= PROBLEM TO WORK ON =
In the entries below, find every line holding the string "loseGroup" and collect it.

##### INPUT DATA

-- ==== Sys2Proof/Certificates/Slice0/Obligations.lean ====
section
/-! DEFINITION. The statements for the provers. `exec i s = .next t` says that the command i completes at s and what it
leaves: where t is written as an update of s, every field that the update does not name is as it was. -/

open Sys2Proof Sys2Proof.Machine Sys2Proof.Config

/-! ## The step, the queue, reset -/

/-- A step of a state with command c at the front of its queue is exec of c on the state with the queue's rest. -/
def Obligations.StepRunsTheFrontCommand : Prop :=
  ∀ (c : Instr) (rest : List Instr) (s : State), step (s.withPending (c :: rest)) = exec c (s.withPending rest)

/-- No command stops the part (log entry 3), so every step answers a next state; on an empty queue it is the same
state (log entry 12). -/
def Obligations.EveryStepAnswersNext : Prop :=
  (∀ (i : Instr) (s : State), ∃ t, exec i s = .next t) ∧
    (∀ s : State, ∃ t, step s = .next t ∧ (s.pending = [] → t = s))

/-- No command changes the queue of waiting commands; only the pin rows change a pin; only TIME_BASE_TICK and
DEVICE_RESET change the microsecond count. -/
def Obligations.CommandsLeaveQueuePinsAndCount : Prop :=
  ∀ (i : Instr) (s t : State), exec i s = .next t →
    t.pending = s.pending ∧
      (i ≠ .timeBaseTick → i ≠ .deviceReset → t.timeBase.now = s.timeBase.now) ∧
      (i ≠ .deviceReset → i ≠ .wenFall → i ≠ .wenRise → (∀ c, i ≠ .resetRelease c) → t.pins = s.pins)

/-- The values device reset gives (R2, R3, R7, R8, R62, R78, R96, R110, R132, R135, R137, R156, R160, R163, R172, R173). -/
def Obligations.ResetValues : Prop :=
  State.reset.pins.resetN = false ∧ State.reset.episode = false ∧
    (∀ r : RingId, State.reset.rings[r].opState = .disabled ∧ State.reset.rings[r].validity = .none ∧
      State.reset.rings[r].poolOffset = none ∧ State.reset.rings[r].occupancy = 0 ∧
      State.reset.rings[r].tracking = Tracking.rest .off ∧ State.reset.rings[r].tailCapture = emptyTail ∧
      ∀ k : SlotId, State.reset.rings[r].roster[k] = ⟨.vacant, none, none, false⟩) ∧
    (∀ p : Nat, State.reset.berth p = Berth.free 0) ∧
    State.reset.holds = [] ∧ State.reset.verify.queue = [] ∧ State.reset.verify.outstanding = 0 ∧
    State.reset.port = ⟨[], [], .loader⟩ ∧
    State.reset.control = ⟨none, .loading, 0, false, none⟩ ∧
    State.reset.report.head = 0 ∧ State.reset.report.tail = 0 ∧ State.reset.report.buffer = [] ∧
    State.reset.report.dropped = 0 ∧ State.reset.report.headOwed = false ∧ State.reset.report.period = 0 ∧
    State.reset.report.writeOut = .idle ∧ State.reset.report.snapshotPending = false ∧
    State.reset.report.periodTimer = none ∧
    (∀ (r : RingId) (c : Counter), State.reset.counter r c = 0) ∧ (∀ r : RingId, State.reset.counters[r].overflow = 0) ∧
    State.reset.timeBase.now = 0 ∧ State.reset.timeBase.divisor = 100 ∧ State.reset.intAsserted = false

/-- What an event owes comes before anything else: every command but the two that make it one by one acts as on the state
in which all of it is made; then nothing is due; and a grant or an entry made by its own command is one of those that
were due (R100, R122, R129; that they are made by then and not earlier is log entry 9). -/
def Obligations.WhatIsDueComesFirst : Prop :=
  ∀ s : State,
    (∀ i : Instr, i ≠ .arbiterGrant → i ≠ .releasedReadEntry → exec i s = exec i s.due) ∧ s.due.nothingDue ∧
      (∀ t : State, exec .arbiterGrant s = .next t → t.due = s.due) ∧
      (∀ t : State, exec .releasedReadEntry s = .next t → t.due = s.due)

/-! ## Invariants -/

/-- The invariants hold at reset. -/
def Obligations.InvariantsHoldAtReset : Prop :=
  State.reset.withinCapacity ∧ State.reset.linkSettled ∧ State.reset.tagsDistinct ∧ State.reset.runsSound ∧
    State.reset.fillingIsCurrent

/-- Every step keeps each store within its places. -/
def Obligations.EveryStepKeepsCapacity : Prop :=
  ∀ s t : State, s.withinCapacity → step s = .next t → t.withinCapacity

/-- After every step the port has accepted from the link what it may, and no two outstanding transactions share initiator and
tag. Acceptance takes the transaction at the head of the link, one after another, while the port may accept: each is decided
at its arrival, after the grants that are due, as the row that presents it is decided at the open port (R96, R122 to R124). -/
def Obligations.EveryStepKeepsLinkSettled : Prop :=
  (∀ s t : State, s.linkSettled → step s = .next t → t.linkSettled) ∧
    (∀ s t : State, s.tagsDistinct → step s = .next t → t.tagsDistinct) ∧
    ∀ s : State,
      ((s.link = [] ∨ s.accepts = false) → s.drainLink = s) ∧
      (∀ (x : Transaction) (rest : List Transaction), s.link = x :: rest → s.accepts = true →
        s.drainLink = (State.arrive x { s with link := rest }).drainLink) ∧
      ∀ x : Transaction, s.arrive x = s.grantDue.arrive x ∧ (s.grantee = none → s.grantDue = s) ∧
        ∀ i : Instr, i.transaction? = some x → s.portOpen → exec i s = .next (s.arrive x)

/-- Every step keeps the valid rings' runs of the pool inside it and apart, and their group sizes in 1..16. -/
def Obligations.EveryStepKeepsRunsSound : Prop := ∀ s t : State, s.runsSound → step s = .next t → t.runsSound

/-- Every step keeps a ring's FILLING berth its current berth, in an ACTIVE ring outside HUNT: so a ring has at most one. -/
def Obligations.EveryStepKeepsOneFillingBerth : Prop :=
  ∀ s t : State, s.runsSound → s.fillingIsCurrent → step s = .next t → t.fillingIsCurrent

/-- The runs that a load allots lie inside the pool and follow each other in ring order (R7, R150). -/
def Obligations.AllottedRunsFollowEachOther : Prop :=
  ∀ (ctlsel : BitVec 4) (image : List Byte) (r : RingId) (o : Nat), (validOffsets ctlsel image)[r] = some o →
    o + berthCountOf image r ≤ 2048 ∧
      ∀ (q : RingId) (x : Nat), r < q → (validOffsets ctlsel image)[q] = some x → o + berthCountOf image r ≤ x

/-! ## Pins and Time Base -/

/-- DEVICE_RESET leaves the reset state, but for the level of WEN, the responses already sent and the commands that wait (log
entries 5 and 20); the values of the reset state that the manual does not give, CTLSEL's and the kept WEN level among them,
are log entry 4. RESET_RELEASE samples CTLSEL and begins the reading phase of the start-up load. A fall or rise of WEN
changes its level and a rise clears the episode flag (R135, R136). Beside that, what is due is made first (log entry 9), and
nothing else changes. -/
def Obligations.PinsAndReset : Prop :=
  ∀ s : State,
    exec .deviceReset s =
      .next { State.reset with
        pins := { State.reset.pins with wen := s.pins.wen }, responses := s.due.responses, pending := s.pending } ∧
    (∀ ctlsel : BitVec 4, s.pins.resetN = false →
      exec (.resetRelease ctlsel) s =
        .next { s.due with
          pins := { s.pins with resetN := true, ctlsel := ctlsel }
          control := { s.due.control with load := some ⟨.startUp, .reading, [], 0, 0, none, noOffsets, false⟩ } }) ∧
    exec .wenFall s = .next { s.due with pins := { s.pins with wen := false } } ∧
    exec .wenRise s = .next { s.due with pins := { s.pins with wen := true }, episode := false }

/-- While RESET_N is high every tick advances the count by 1, with wrap, under the divisor in force, and one at which nothing
is due does nothing else; while RESET_N is low the count stands. A tick at which hold deadlines are due takes the first
of them as its own event, as HOLD_DEADLINE does, makes what that event owes, and goes on as the tick after it (R102, R129,
R160, log 11). -/
def Obligations.TickAdvancesTheCount : Prop :=
  ∀ s : State,
    (s.pins.resetN = true → ∃ t, exec .timeBaseTick s = .next t ∧
      t.timeBase.now = s.timeBase.now + 1 ∧ t.timeBase.running = t.timeBase.divisor) ∧
    (s.pins.resetN = true → s.nothingDue → (s.holds.all fun h => !s.holdDue h) = true →
      (allRings.all fun r => !s.quietDue r) = true → s.periodDue = false →
      exec .timeBaseTick s = .next { s with timeBase := ⟨s.timeBase.now + 1, s.timeBase.divisor, s.timeBase.divisor⟩ }) ∧
    (s.pins.resetN = true → s.nothingDue → ∀ (h : HoldPlace) (rest : List HoldPlace) (u : State),
      s.holds.filter s.holdDue = h :: rest → exec (.holdDeadline h.read.initiator h.read.tag) s = .next u →
      u.due.holds.filter u.due.holdDue = rest →
      exec .timeBaseTick s = exec .timeBaseTick u) ∧
    (s.pins.resetN = false → exec .timeBaseTick s = .next s.due)
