-- ==== Sys2Proof/Laws/Ops.lean ====
section
/-! SUPPORT. The operations that change one block: the fields each of them leaves. -/

namespace Sys2Proof.Machine

open Sys2Proof Sys2Proof.Config

/-! ## modTracking -/

@[simp] theorem pins_modTracking (s : State) (r : RingId) (f : Tracking → Tracking) : (s.modTracking r f).pins = s.pins := rfl
@[simp] theorem timeBase_modTracking (s : State) (r : RingId) (f : Tracking → Tracking) : (s.modTracking r f).timeBase = s.timeBase := rfl
@[simp] theorem link_modTracking (s : State) (r : RingId) (f : Tracking → Tracking) : (s.modTracking r f).link = s.link := rfl
@[simp] theorem responses_modTracking (s : State) (r : RingId) (f : Tracking → Tracking) : (s.modTracking r f).responses = s.responses := rfl
@[simp] theorem pool_modTracking (s : State) (r : RingId) (f : Tracking → Tracking) : (s.modTracking r f).pool = s.pool := rfl
@[simp] theorem holds_modTracking (s : State) (r : RingId) (f : Tracking → Tracking) : (s.modTracking r f).holds = s.holds := rfl
@[simp] theorem verify_modTracking (s : State) (r : RingId) (f : Tracking → Tracking) : (s.modTracking r f).verify = s.verify := rfl
@[simp] theorem port_modTracking (s : State) (r : RingId) (f : Tracking → Tracking) : (s.modTracking r f).port = s.port := rfl
@[simp] theorem episode_modTracking (s : State) (r : RingId) (f : Tracking → Tracking) : (s.modTracking r f).episode = s.episode := rfl
@[simp] theorem control_modTracking (s : State) (r : RingId) (f : Tracking → Tracking) : (s.modTracking r f).control = s.control := rfl
@[simp] theorem report_modTracking (s : State) (r : RingId) (f : Tracking → Tracking) : (s.modTracking r f).report = s.report := rfl
@[simp] theorem counters_modTracking (s : State) (r : RingId) (f : Tracking → Tracking) : (s.modTracking r f).counters = s.counters := rfl
@[simp] theorem pending_modTracking (s : State) (r : RingId) (f : Tracking → Tracking) : (s.modTracking r f).pending = s.pending := rfl

/-! ## modSlot -/

@[simp] theorem pins_modSlot (s : State) (r : RingId) (k : SlotId) (f : Slot → Slot) : (s.modSlot r k f).pins = s.pins := rfl
@[simp] theorem timeBase_modSlot (s : State) (r : RingId) (k : SlotId) (f : Slot → Slot) : (s.modSlot r k f).timeBase = s.timeBase := rfl
@[simp] theorem link_modSlot (s : State) (r : RingId) (k : SlotId) (f : Slot → Slot) : (s.modSlot r k f).link = s.link := rfl
@[simp] theorem responses_modSlot (s : State) (r : RingId) (k : SlotId) (f : Slot → Slot) : (s.modSlot r k f).responses = s.responses := rfl
@[simp] theorem pool_modSlot (s : State) (r : RingId) (k : SlotId) (f : Slot → Slot) : (s.modSlot r k f).pool = s.pool := rfl
@[simp] theorem holds_modSlot (s : State) (r : RingId) (k : SlotId) (f : Slot → Slot) : (s.modSlot r k f).holds = s.holds := rfl
@[simp] theorem verify_modSlot (s : State) (r : RingId) (k : SlotId) (f : Slot → Slot) : (s.modSlot r k f).verify = s.verify := rfl
@[simp] theorem port_modSlot (s : State) (r : RingId) (k : SlotId) (f : Slot → Slot) : (s.modSlot r k f).port = s.port := rfl
@[simp] theorem episode_modSlot (s : State) (r : RingId) (k : SlotId) (f : Slot → Slot) : (s.modSlot r k f).episode = s.episode := rfl
@[simp] theorem control_modSlot (s : State) (r : RingId) (k : SlotId) (f : Slot → Slot) : (s.modSlot r k f).control = s.control := rfl
@[simp] theorem report_modSlot (s : State) (r : RingId) (k : SlotId) (f : Slot → Slot) : (s.modSlot r k f).report = s.report := rfl
@[simp] theorem counters_modSlot (s : State) (r : RingId) (k : SlotId) (f : Slot → Slot) : (s.modSlot r k f).counters = s.counters := rfl
@[simp] theorem pending_modSlot (s : State) (r : RingId) (k : SlotId) (f : Slot → Slot) : (s.modSlot r k f).pending = s.pending := rfl
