@[simp] theorem outer_raisePeak (s : State) (r : RingId) (c : Counter) (v : Word) :
    (s.raisePeak r c v).outer = s.outer := rfl

@[simp] theorem outer_occupancyUp (s : State) (r : RingId) : (s.occupancyUp r).outer = s.outer := rfl

@[simp] theorem outer_occupancyDown (s : State) (r : RingId) : (s.occupancyDown r).outer = s.outer := rfl

@[simp] theorem outer_offer (s : State) (c : Record) :
    (s.offer c).outer = s.outer := outer_of _ _ (by simp) (by simp) (by simp) (by simp)

@[simp] theorem outer_raise (s : State) (c : Record) :
    (s.raise c).outer = s.outer := outer_of _ _ (by simp) (by simp) (by simp) (by simp)

@[simp] theorem outer_pushPass (s : State) (e : PassEntry) : (s.pushPass e).outer = s.outer := rfl

@[simp] theorem outer_passRead (s : State) (outcome : ReadOutcome) (r : ReadTx) :
    (s.passRead outcome r).outer = s.outer := rfl

@[simp] theorem outer_passWrite (s : State) (tracked : Option TrackTag) (w : WriteTx) :
    (s.passWrite tracked w).outer = s.outer := rfl

@[simp] theorem outer_refuse (s : State) (w : WriteTx) : (s.refuse w).outer = s.outer := rfl

@[simp] theorem outer_answer (s : State) (code : ResponseCode) (r : ReadTx) : (s.answer code r).outer = s.outer := rfl

@[simp] theorem outer_refuseInWindow (s : State) (r : RingId) (c : Record) (w : WriteTx) :
    (s.refuseInWindow r c w).outer = s.outer := outer_of _ _ (by simp) (by simp) (by simp) (by simp)

@[simp] theorem outer_measureHold (s : State) (h : HoldPlace) : (s.measureHold h).outer = s.outer := rfl

@[simp] theorem outer_releaseHolds (s : State) (p : Nat) (outcome : ReadOutcome) :
    (s.releaseHolds p outcome).outer = s.outer := by
  unfold State.releaseHolds
  simp only [outer_modHolds]
  exact outer_foldl _ (fun _ _ => by simp) _ _

@[simp] theorem outer_endHold (s : State) (measured : Bool) (h : HoldPlace) :
    (s.endHold measured h).outer = s.outer := by
  unfold State.endHold; split <;> simp

@[simp] theorem outer_endHolds (s : State) (measured : Bool) (which : HoldPlace → Bool) :
    (s.endHolds measured which).outer = s.outer := by
  simp [State.endHolds, outer_foldl]

@[simp] theorem outer_offerHold (s : State) (r : RingId) (index : Nat) (t : ReadTx) :
    (s.offerHold r index t).outer = s.outer := by
  unfold State.offerHold; split <;> simp

@[simp] theorem outer_expireHold (s : State) (h : HoldPlace) : (s.expireHold h).outer = s.outer := by
  simp [State.expireHold]

@[simp] theorem outer_enterReleased (s : State) : (s.enterReleased).outer = s.outer := by
  unfold State.enterReleased
  repeat' split
  all_goals simp

@[simp] theorem outer_freeBerth (s : State) (r : RingId) (index : Nat) : (s.freeBerth r index).outer = s.outer := by
  simp [State.freeBerth]

@[simp] theorem outer_formPending (s : State) (r : RingId) (index : Nat) :
    (s.formPending r index).outer = s.outer := by
  unfold State.formPending
  dsimp only
  repeat' split
  all_goals simp

@[simp] theorem outer_releaseSlot (s : State) (r : RingId) (k : SlotId) (index : Nat) :
    (s.releaseSlot r k index).outer = s.outer := by
  unfold State.releaseSlot
  dsimp only
  repeat' split
  all_goals simp

@[simp] theorem outer_releaseSlotWhere (s : State) (r : RingId) (k : SlotId) (which : Berth → Bool) :
    (s.releaseSlotWhere r k which).outer = s.outer := by
  unfold State.releaseSlotWhere
  exact outer_foldl _ (fun _ _ => by split <;> simp) _ _

@[simp] theorem outer_publish (s : State) (r : RingId) (index : Nat) : (s.publish r index).outer = s.outer := by
  simp [State.publish]

@[simp] theorem outer_publishStaged (s : State) (r : RingId) (index : Nat) :
    (s.publishStaged r index).outer = s.outer := by
  unfold State.publishStaged; split <;> simp

@[simp] theorem outer_publishGroups (s : State) (r : RingId) (bases : List Seq) :
    (s.publishGroups r bases).outer = s.outer := by
  simp [State.publishGroups, outer_foldl]

@[simp] theorem outer_publishAllStaged (s : State) (r : RingId) : (s.publishAllStaged r).outer = s.outer := by
  simp [State.publishAllStaged]

@[simp] theorem outer_groupTest (s : State) (r : RingId) : (s.groupTest r).outer = s.outer := by
  unfold State.groupTest; split <;> simp

@[simp] theorem outer_stage (s : State) (r : RingId) (index : Nat) : (s.stage r index).outer = s.outer := by
  simp [State.stage]

@[simp] theorem outer_publicationStep (s : State) (r : RingId) (index : Nat) :
    (s.publicationStep r index).outer = s.outer := by
  unfold State.publicationStep
  dsimp only
  repeat' split
  all_goals simp

@[simp] theorem outer_damage (s : State) (r : RingId) (index : Nat) (cause : DamageCause) :
    (s.damage r index cause).outer = s.outer := by
  unfold State.damage
  dsimp only
  repeat' split
  all_goals simp

@[simp] theorem outer_abandonCurrent (s : State) (r : RingId) : (s.abandonCurrent r).outer = s.outer := by
  unfold State.abandonCurrent; split <;> simp

@[simp] theorem outer_returnToHunt (s : State) (r : RingId) : (s.returnToHunt r).outer = s.outer := by
  simp [State.returnToHunt]

@[simp] theorem outer_loseLock (s : State) (r : RingId) (cause : LossCause) :
    (s.loseLock r cause).outer = s.outer := by
  simp [State.loseLock]

@[simp] theorem outer_acquireLock (s : State) (r : RingId) (b : Nat) (q : Seq) (producer : Initiator) :
    (s.acquireLock r b q producer).outer = s.outer := by
  unfold State.acquireLock
  dsimp only
  repeat' split
  all_goals simp

@[simp] theorem outer_debounceCode (s : State) (r : RingId) (index : Nat) (k : BitVec 4) :
    (s.debounceCode r index k).outer = s.outer := by
  unfold State.debounceCode
  dsimp only
  repeat' split
  all_goals simp

@[simp] theorem outer_restartQuiet (s : State) (r : RingId) : (s.restartQuiet r).outer = s.outer := by
  unfold State.restartQuiet
  dsimp only
  repeat' split
  all_goals simp

@[simp] theorem outer_expireQuiet (s : State) (r : RingId) : (s.expireQuiet r).outer = s.outer := by
  unfold State.expireQuiet
  dsimp only
  repeat' split
  all_goals simp

@[simp] theorem outer_faultHold (s : State) (r : RingId) (cause : ReportKind) (index : Nat) (initiator : Byte) :
    (s.faultHold r cause index initiator).outer = s.outer := by
  unfold State.faultHold
  dsimp only
  repeat' split
  all_goals simp

@[simp] theorem outer_lockGroup (s : State) (r : RingId) (x : Examined) : (s.lockGroup r x).outer = s.outer := by
  simp [State.lockGroup]

@[simp] theorem outer_examineSearch (s : State) (r : RingId) (x : Examined) :
    (s.examineSearch r x).outer = s.outer := by
  unfold State.examineSearch
  dsimp only
  repeat' split
  all_goals simp

@[simp] theorem outer_examineUngrouped (s : State) (r : RingId) (x : Examined) :
    (s.examineUngrouped r x).outer = s.outer := by
  unfold State.examineUngrouped
  dsimp only
  repeat' split
  all_goals simp

@[simp] theorem outer_loseGroup (s : State) (r : RingId) (x : Examined) : (s.loseGroup r x).outer = s.outer := by
  simp [State.loseGroup]

@[simp] theorem outer_examineLocked (s : State) (r : RingId) (x : Examined) :
    (s.examineLocked r x).outer = s.outer := by
  unfold State.examineLocked
  dsimp only
  repeat' split
  all_goals simp

@[simp] theorem outer_examine (s : State) (r : RingId) (x : Examined) : (s.examine r x).outer = s.outer := by
  unfold State.examine
  dsimp only
  repeat' split
  all_goals simp

@[simp] theorem outer_trackWrite (s : State) (r : RingId) (index offset : Nat) (w : WriteTx) :
    (s.trackWrite r index offset w).outer = s.outer := by
  simp [State.trackWrite]

@[simp] theorem outer_watchExcess (s : State) (r : RingId) : (s.watchExcess r).outer = s.outer := by
  unfold State.watchExcess
  dsimp only
  repeat' split
  all_goals simp

@[simp] theorem outer_clearQuietFlag (s : State) (r : RingId) : (s.clearQuietFlag r).outer = s.outer := by
  simp [State.clearQuietFlag]

@[simp] theorem outer_seal (s : State) (r : RingId) (index : Nat) : (s.seal r index).outer = s.outer := by
  unfold State.seal
  dsimp only
  repeat' split
  all_goals simp

@[simp] theorem outer_sealIfComplete (s : State) (r : RingId) (index : Nat) :
    (s.sealIfComplete r index).outer = s.outer := by
  unfold State.sealIfComplete
  dsimp only
  repeat' split
  all_goals simp

@[simp] theorem outer_judgeClaim (s : State) (r : RingId) (c : Claim) : (s.judgeClaim r c).outer = s.outer := by
  unfold State.judgeClaim
  repeat' split
  all_goals simp

@[simp] theorem outer_claim (s : State) (r : RingId) (c : Claim) (w : WriteTx) : (s.claim r c w).outer = s.outer := by
  unfold State.claim; split <;> simp

@[simp] theorem outer_reclaim (s : State) (r : RingId) (index : Nat) (writer : Initiator) :
    (s.reclaim r index writer).outer = s.outer := by
  unfold State.reclaim
  dsimp only
  repeat' split
  all_goals simp

theorem outer_overrun (s : State) (r : RingId) (index : Nat) (w : WriteTx) (j : Bool → State → State)
    (h : ∀ b s, (j b s).outer = s.outer) : (s.overrun r index w j).outer = s.outer := by
  unfold State.overrun
  dsimp only
  by_cases hf : (s.ringBerth r index).state = .free
  · rw [if_pos hf, h]
  · rw [if_neg hf]
    cases s.rings[r].profile.overrun
    · simp
    · simp only [h, outer_reclaim, outer_count]

@[simp] theorem outer_refuseLive (s : State) (r : RingId) (index : Nat) (w : WriteTx) :
    (s.refuseLive r index w).outer = s.outer := by
  simp [State.refuseLive]

@[simp] theorem outer_refuseConflict (s : State) (r : RingId) (index : Nat) (w : WriteTx) :
    (s.refuseConflict r index w).outer = s.outer := by
  simp [State.refuseConflict]

@[simp] theorem outer_refuseForeign (s : State) (r : RingId) (index : Nat) (w : WriteTx) :
    (s.refuseForeign r index w).outer = s.outer := by
  simp [State.refuseForeign]

@[simp] theorem outer_continueCurrent (s : State) (r : RingId) (index offset : Nat) (w : WriteTx) :
    (s.continueCurrent r index offset w).outer = s.outer := by
  unfold State.continueCurrent
  dsimp only
  repeat' split
  all_goals simp

@[simp] theorem outer_writeInHunt (s : State) (r : RingId) (index : Nat) (w : WriteTx) :
    (s.writeInHunt r index w).outer = s.outer := by
  unfold State.writeInHunt; split <;> simp

@[simp] theorem outer_continuation (s : State) (r : RingId) (index offset : Nat) (w : WriteTx) :
    (s.continuation r index offset w).outer = s.outer := by
  unfold State.continuation
  dsimp only
  repeat' split
  all_goals simp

##########

= RESPONSE AREA =
@[simp] theorem outer_loseGroup (s : State) (r : RingId) (x : Examined) : (s.loseGroup r x).outer = s.outer := by
  simp [State.loseGroup]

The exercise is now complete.